The system uses a sophisticated 5-level priority system to ensure the most valuable content gets cached first:

graph TD
    A[Incoming Request] --> B{Analyze Content}
    B --> C[Tools Available?]
    B --> D[System Prompts?]
    B --> E[User Content]

    C --> F{Tools Cached?}
    F -->|No| G[Priority 1: Cache Tools]
    F -->|Yes, Fresh| H[Skip Tools]
    F -->|Yes, Expiring| I[Priority 4: Refresh Tools]

    D --> J{System Cached?}
    J -->|No| K[Priority 2: Cache System]
    J -->|Yes, Fresh| L[Skip System]
    J -->|Yes, Expiring| M[Priority 5: Refresh System]

    E --> N[Priority 3: Cache Content by Size]

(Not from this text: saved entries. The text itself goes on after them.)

theorem execDescriptorComplete_framed {ps : List Part} (h : [Part.now, .regs, .mem, .slices, .plan, .world, .dies, .chans, .host, .kl, .tally, .out] ⊆ ps) {z s : State} {ch : Nat} {x_ : Moved}
    (hs : Framed ps z s) : OutFramed ps z (execDescriptorComplete ch x_ s) := by
  unfold execDescriptorComplete
  repeat' (first
    | with_reducible assumption
    | with_reducible refine OutFramed.named ?_
    | with_reducible exact OutFramed.fault
    | with_reducible refine State.when_framed ?_ (fun _ hs => ?_)
    | with_reducible refine State.when_framed ?_ (fun _ hs => ?_)
    | with_reducible refine State.advance_framed (Framed.sub h) ?_
    | with_reducible refine State.contendAll_framed (Framed.sub h) ?_
    | with_reducible refine State.afterFront_framed (Framed.sub h) ?_ (fun _ hs => ?_)
    | with_reducible refine State.takeData_framed (Framed.sub h) ?_
    | with_reducible refine State.readDevice_framed (Framed.sub h) ?_
    | with_reducible exact State.readDevice_framed_eq (Framed.sub h) (by assumption) (by assumption)
    | with_reducible refine State.endChain_framed (Framed.sub h) ?_
    | with_reducible refine State.moveOut_framed (Framed.sub h) ?_
    | with_reducible refine State.setChain_framed (Framed.sub h) ?_
    | (fail_if_no_progress extract_lets +onlyGivenNames x
       refine cutL (p := Framed ps z x) ?_ ?_; subst x; rotate_left; intro hs; try clear_value x; rotate_right)
    | (fail_if_no_progress extract_lets +onlyGivenNames x
       first
       | (have hd : List _ := x; clear hd; clear_value x)
       | (have hd : Bool := x; clear hd; clear_value x)
       | (have hd : Nat := x; clear hd; clear_value x)
       | subst x)
    | fail_if_no_progress beta_reduce
    | with_reducible refine Framed.ite ?_ ?_
    | split
    | dsimp only)

theorem State.dropRecord_framed {ps : List Part} (h : [Part.regs] ⊆ ps) {z s : State} {ch : Nat} {f : Feed}
    (hs : Framed ps z s) : Framed ps z (State.dropRecord s ch f) := by
  unfold State.dropRecord
  repeat' (first
    | with_reducible assumption
    | with_reducible refine State.event_framed (Framed.sub h) ?_
    | with_reducible refine State.count_framed (Framed.sub h) ?_
    | with_reducible refine State.when_framed ?_ (fun _ hs => ?_))

theorem State.handRecord_framed {ps : List Part} (h : [Part.regs, .plan, .chans, .out] ⊆ ps) {z s : State} {ch : Nat} {f : Feed}
    (hs : Framed ps z s) : Framed ps z (State.handRecord s ch f) := by
  unfold State.handRecord
  repeat' (first
    | with_reducible assumption
    | with_reducible refine State.when_framed ?_ (fun _ hs => ?_)
    | with_reducible refine State.when_framed ?_ (fun _ hs => ?_)
    | with_reducible refine State.sendHost_framed (Framed.sub h) ?_
    | with_reducible refine State.emit_framed (Framed.sub h) ?_
    | with_reducible refine State.setReg_framed (Framed.sub h) ?_
    | with_reducible refine State.mapChan_framed (Framed.sub h) ?_
    | with_reducible refine State.dropRecord_framed (Framed.sub h) ?_
    | (fail_if_no_progress extract_lets +onlyGivenNames x
       refine cutL (p := Framed ps z x) ?_ ?_; subst x; rotate_left; intro hs; try clear_value x; rotate_right)
    | (fail_if_no_progress extract_lets +onlyGivenNames x
       first
       | (have hd : List _ := x; clear hd; clear_value x)
       | (have hd : Bool := x; clear hd; clear_value x)
       | (have hd : Nat := x; clear hd; clear_value x)
       | subst x)
    | fail_if_no_progress beta_reduce
    | with_reducible refine Framed.ite ?_ ?_
    | split
    | ((with_reducible refine Framed.upd ?_ ?_); rotate_left; intro p hp; cases p <;> first | exact absurd (h (by decide)) hp | rfl | exact ⟨rfl, rfl⟩))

    G --> O[Allocate Cache Slots]
    K --> O
    N --> O
    I --> O
    M --> O

    O --> P{Slots Available?}
    P -->|Yes| Q[Apply Cache Control]
    P -->|No| R[Skip Lower Priority Items]

🔄 Cache Lifecycle Flow

sequenceDiagram
    participant User
    participant Handler as SmartCacheHandler
    participant Cache as Cache Storage
    participant Claude as Anthropic API

    User->>Handler: Send Request with Tools + System + Content
    Handler->>Cache: Check existing cache status
    Cache-->>Handler: Return cache metadata

    Note over Handler: Priority Analysis
    Handler->>Handler: Priority 1: Uncached Tools
    Handler->>Handler: Priority 2: Uncached System
    Handler->>Handler: Priority 3: Content (by size)
    Handler->>Handler: Priority 4: Expiring Tools
    Handler->>Handler: Priority 5: Expiring System

    Note over Handler: Slot Allocation (Max 4)
    Handler->>Handler: Assign cache_control headers
    Handler->>Claude: Send optimized request
    Claude-->>Handler: Response with cache info
    Handler->>Cache: Update cache metadata
    Handler-->>User: Response + Cache Analytics

🎲 Decision Algorithm

The cache decision algorithm follows this logic:

flowchart TD
    Start([New Request]) --> Clear[Clear Previous Cache Controls]
    Clear --> Parse[Parse Messages for Tools/System/Content]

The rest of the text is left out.